■ Work item ■
Print exactly the lines from the line with "Byte), c.OpcodeInjective →" to the last line of the data, please, both included.

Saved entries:
========

/-- `60_exceptions.md` R208: nothing leaves HALTED_FAULT but reset: any number of steps changes nothing,
load and start are refused, and reset clears the fault record. That the model's step then answers the same
state is deduced (log 5). -/
def Obligations.AbortIsTerminalUntilReset : Prop :=
  ∀ s : State, s.rs = .haltedFault →
    (∀ k : Nat, Host.Core.run Sys2Proof.core k s = .next s) ∧
    (∀ bytes, hostLoad bytes s = .refused .loadOutsideIdle) ∧
    hostStart s = .refused .startOutsideIdle ∧
    ∀ c : Config, Answers (hostStep c .reset s) fun t => t.rs = .idle ∧ t.fr = none

/-! ## The step -/

/-- `40_execution_cycle.md` R110: outside RUNNING no step is taken and nothing changes. That the model's step
then answers the same state is deduced (log 5). -/
def Obligations.NoStepOutsideRunning : Prop :=
  ∀ (c : Config) (s : State), s.rs ≠ .running → stepWith c s = .next s

/-- `40_execution_cycle.md` R113: from a RUNNING state a step yields exactly one next state, which is
RUNNING, HALTED_OK or HALTED_FAULT. -/
def Obligations.RunningStepYieldsOneNextState : Prop :=
  ∀ (c : Config) (s : State), s.rs = .running →
    ∃ t, stepWith c s = .next t ∧ (t.rs = .running ∨ t.rs = .haltedOk ∨ t.rs = .haltedFault) ∧
      ∀ u, stepWith c s = .next u → u = t

/-- `40_execution_cycle.md` R111: the four parts of a step in their order, for any injective OPCODE_MAP:
the opcode fetch, the unknown opcode, the prefetch of both operand bytes (however short the instruction),
and the handler on the bytes fetched. -/
def Obligations.StepFetchesInOrder : Prop :=
  ∀ (c : Config) (s : State), c.OpcodeInjective → s.rs = .running →
    (255 < s.pc → Answers (stepWith c s) fun t => Aborted s t .addressError (.mem s.pc) none) ∧
    (s.pc ≤ 255 → (∀ m, c.opcodeMap m ≠ s.peek s.pc) → Answers (stepWith c s) fun t =>
      ∃ tr, Aborted s t .unknownOpcode (.opcode (s.peek s.pc)) tr) ∧
    ∀ m, c.opcodeMap m = s.peek s.pc →
      (s.pc = 255 ∨ s.pc = 254 → Answers (stepWith c s) fun t =>
        Aborted s t .addressError (.mem 256) none) ∧
      (s.pc ≤ 253 → stepWith c s = exec (assemble m (s.peek (s.pc + 1)) (s.peek (s.pc + 2))) s)

/-- A step runs the decoded instruction (`40_execution_cycle.md` R111 part 4): when the bytes at `pc`, with
the two the prefetch needs, decode to `i`, the step is the meaning of `i`. It adds nothing around it. -/
def Obligations.StepRunsTheDecodedInstruction : Prop :=
  ∀ (s : State) (i : Instr) (rest : List Byte), s.rs = .running → s.pc ≤ 253 →
    decode Config.engine (fetchedBytes s) = .ok (i, rest) → step s = exec i s

/-- `70_reset_and_hazards.md` R247: a run ends well at a step exactly when that step executed a HLT. -/
def Obligations.OnlyHltEndsTheRunWell : Prop :=
  ∀ (c : Config) (s t : State), c.OpcodeInjective → s.rs = .running → stepWith c s = .next t →
    (t.rs = .haltedOk ↔ s.pc ≤ 253 ∧ s.peek s.pc = c.opcodeMap .hlt)

/-- `10_state.md` R26: `pc` stays in 0..256 and reaches 256 only past a 3-byte instruction that ends at
address 255 (the spec's own derivation in R26); a step from beyond 255 raises AddressError(mem, pc). -/
def Obligations.PcReaches256OnlyFrom253 : Prop :=
  ∀ (c : Config) (s : State), s.rs = .running →
    (∀ t, stepWith c s = .next t → s.pc ≤ 255 → t.pc ≤ 256 ∧
      (t.pc = 256 → s.pc = 253 ∧ ∃ m, c.opcodeMap m = s.peek s.pc ∧ m.length = 3)) ∧
    (255 < s.pc → Answers (stepWith c s) fun t => Aborted s t .addressError (.mem s.pc) none)

/-- Fetch coherence (`20_memory.md` R61, `95_test_vectors.md` P4): a PUSH that overwrites the operand byte
of the PRN after it changes what that PRN prints. -/
def Obligations.PushedOperandByteIsFetched : Prop :=
  ∀ (c : Config) (s : State) (d q : RegIndex), c.OpcodeInjective → s.rs = .running → s.pc ≤ 251 →
    s.peek s.pc = c.opcodeMap .push → Names (s.peek (s.pc + 1)) d →
    s.peek (s.pc + 2) = c.opcodeMap .prn → (s.getReg 7).toNat = s.pc + 4 →
    d ≠ 7 → Names (s.getReg d) q → q ≠ 7 →
    Answers (stepWith c s) fun s1 => Answers (stepWith c s1) fun s2 =>
      s2.out = s.out ++ [s.getReg q] ∧ s2.pc = s.pc + 4 ∧ s2.rs = .running

/-- Reset meets the invariant of the machine. -/
def Obligations.ResetMeetsTheInvariant : Prop := Inv State.reset

/-- Every step keeps the invariant of the machine, for every OPCODE_MAP and from every state that meets it:
the memory canonical and within its 256 cells, `pc` within 0..256, a fault recorded exactly in
HALTED_FAULT, with the address where `pc` stands, never UnsupportedOperation, and with a trace exactly for
UnknownOpcode. -/
def Obligations.EveryStepKeepsTheInvariant : Prop :=
  ∀ (c : Config) (s t : State), Inv s → stepWith c s = .next t → Inv t

/-- A run of any length of any image that the host can load answers a next state that meets the invariant:
no program makes the engine stop without one. The run is at the default OPCODE_MAP, which is presumed (log 1);
once it has ended, that the model's step answers the same state is deduced (log 5). The three calls as
functions are the model's form (log 14), and so is the canonical memory in the invariant (log 2), whose trace
bytes are presumed (log 11). -/
def Obligations.EveryRunOfEveryImageKeepsTheInvariant : Prop :=
  ∀ (image : List Byte) (before : State) (k : Nat), image.length ≤ 256 →
    Answers (launch Config.engine image before) fun s =>
      ∃ t, Host.Core.run Sys2Proof.core k s = .next t ∧ Inv t ∧ t.rs ≠ .idle

/-! ## Memory -/

/-- `20_memory.md` R51: the checked read and write: within 0..255 a read returns M[a] and a write changes
that cell alone; at any other address the access does not happen and AddressError(mem, a) is raised. -/
def Obligations.MemoryAccessIsChecked : Prop :=
  ∀ (s : State) (a : Int) (v : Byte),
    (0 ≤ a → a ≤ 255 →
      memRead a s = .ok (s.peek a.toNat) ∧
      ∃ t, memWrite a v s = .ok t ∧ t.peek a.toNat = v ∧ KeepsMemoryBut s t a.toNat ∧
        KeepsRegs s t ∧ t.pc = s.pc ∧ t.fl = s.fl ∧ t.out = s.out ∧ KeepsRun s t) ∧
    (a < 0 ∨ 255 < a →
      memRead a s = .error (.addressMem a) ∧ memWrite a v s = .error (.addressMem a))

/-- Memories in canonical form that read the same at every cell are the same list, so equal memories are
equal data (the model's own form; log 2). -/
def Obligations.CanonicalMemoryIsDeterminedByItsReads : Prop :=
  ∀ m n : Memory, Memory.wf m = true → Memory.wf n = true →
    (∀ a : Nat, a < 256 → Memory.read m a = Memory.read n a) → m = n

/-! ## Reset and the host -/

/-- `10_state.md` R36: the state after reset, for any MEM_INIT. That FR and OUT are empty is the spec's own
derivation there, from R30 and R34. -/
def Obligations.ResetLeavesTheSpecifiedState : Prop :=
  ∀ c : Config,
    (∀ q : RegIndex, q ≠ 7 → (State.resetWith c).getReg q = 0x00) ∧
    (State.resetWith c).getReg 7 = 0xF4 ∧ (State.resetWith c).pc = 0 ∧ (State.resetWith c).fl = .none ∧
    (State.resetWith c).rs = .idle ∧ (State.resetWith c).fr = none ∧ (State.resetWith c).out = [] ∧
    ∀ a : Nat, a < 256 → (State.resetWith c).peek a = c.memInit a

/-- The model's reset state is the reset state of the default MEM_INIT, zeros, which is a choice of the
spec from general knowledge (`92_eei_decisions.md` D9; log 2). -/
def Obligations.ResetIsTheDefaultReset : Prop := State.resetWith Config.engine = State.reset

/-- `20_memory.md` R63: `load` in IDLE writes bytes[i] to M[i], ascending, leaves every other cell and
everything else as it was; an image longer than 256 bytes, and a load outside IDLE, are refused. -/
def Obligations.LoadWritesTheImageAndNothingElse : Prop :=
  ∀ (s : State) (bytes : List Byte),
    (s.rs = .idle → bytes.length ≤ 256 → Answers (hostLoad bytes s) fun t =>
      (∀ (i : Nat) (h : i < bytes.length), t.peek i = bytes[i]) ∧
      (∀ a : Nat, bytes.length ≤ a → t.peek a = s.peek a) ∧
      KeepsRegs s t ∧ t.pc = s.pc ∧ t.fl = s.fl ∧ t.out = s.out ∧ KeepsRun s t) ∧
    (s.rs = .idle → 256 < bytes.length → hostLoad bytes s = .refused .imageTooLong) ∧
    (s.rs ≠ .idle → hostLoad bytes s = .refused .loadOutsideIdle)

/-- `70_reset_and_hazards.md` R240: reset, load and start, from any state, leave the engine RUNNING at
address 0 with the reset values and the image in memory, the rest of it as MEM_INIT (R250). The three calls
as functions are the model's form (log 14). -/
def Obligations.LaunchStartsTheImageFromReset : Prop :=
  ∀ (c : Config) (image : List Byte) (before : State), image.length ≤ 256 →
    Answers (launch c image before) fun t =>
      t.rs = .running ∧ t.pc = 0 ∧ t.fl = .none ∧ t.fr = none ∧ t.out = [] ∧
      (∀ q : RegIndex, q ≠ 7 → t.getReg q = 0x00) ∧ t.getReg 7 = 0xF4 ∧
      (∀ (i : Nat) (h : i < image.length), t.peek i = image[i]) ∧
      (∀ a : Nat, image.length ≤ a → a < 256 → t.peek a = c.memInit a)

/-- `70_reset_and_hazards.md` R248: the exit status is 0 for HALTED_OK, 1 for HALTED_FAULT, and there is
none before the end; a run that has ended shows OUT, the status, and FR if the status is 1 (R247). -/
def Obligations.ExitStatusIsAFunctionOfTheRunState : Prop :=
  ∀ s : State,
    (s.exitStatus = some 0 ↔ s.rs = .haltedOk) ∧ (s.exitStatus = some 1 ↔ s.rs = .haltedFault) ∧
    (s.exitStatus = none ↔ s.rs = .idle ∨ s.rs = .running) ∧
    (s.rs = .haltedOk → s.observe = some { out := s.out, exitStatus := 0, fault := none }) ∧
    (s.rs = .haltedFault → s.observe = some { out := s.out, exitStatus := 1, fault := s.fr })

/-! ## Encoding -/

/-- `30_encoding.md` R92, R84: for every injective OPCODE_MAP and every instruction, well-formed or not, the
decoder reads the encoding back, with every operand, and leaves the bytes after it. -/
def Obligations.DecodeReadsEveryEncodingBack : Prop :=
  ∀ (c : Config) (i : Instr) (rest : List Byte), c.OpcodeInjective →
    decode c (encode c i ++ rest) = .ok (i, rest) ∧ (encode c i).length = i.mnemonic.length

========

■ Expected output ■
  ∀ (c : Config) (i : Instr) (rest : List Byte), c.OpcodeInjective →
    decode c (encode c i ++ rest) = .ok (i, rest) ∧ (encode c i).length = i.mnemonic.length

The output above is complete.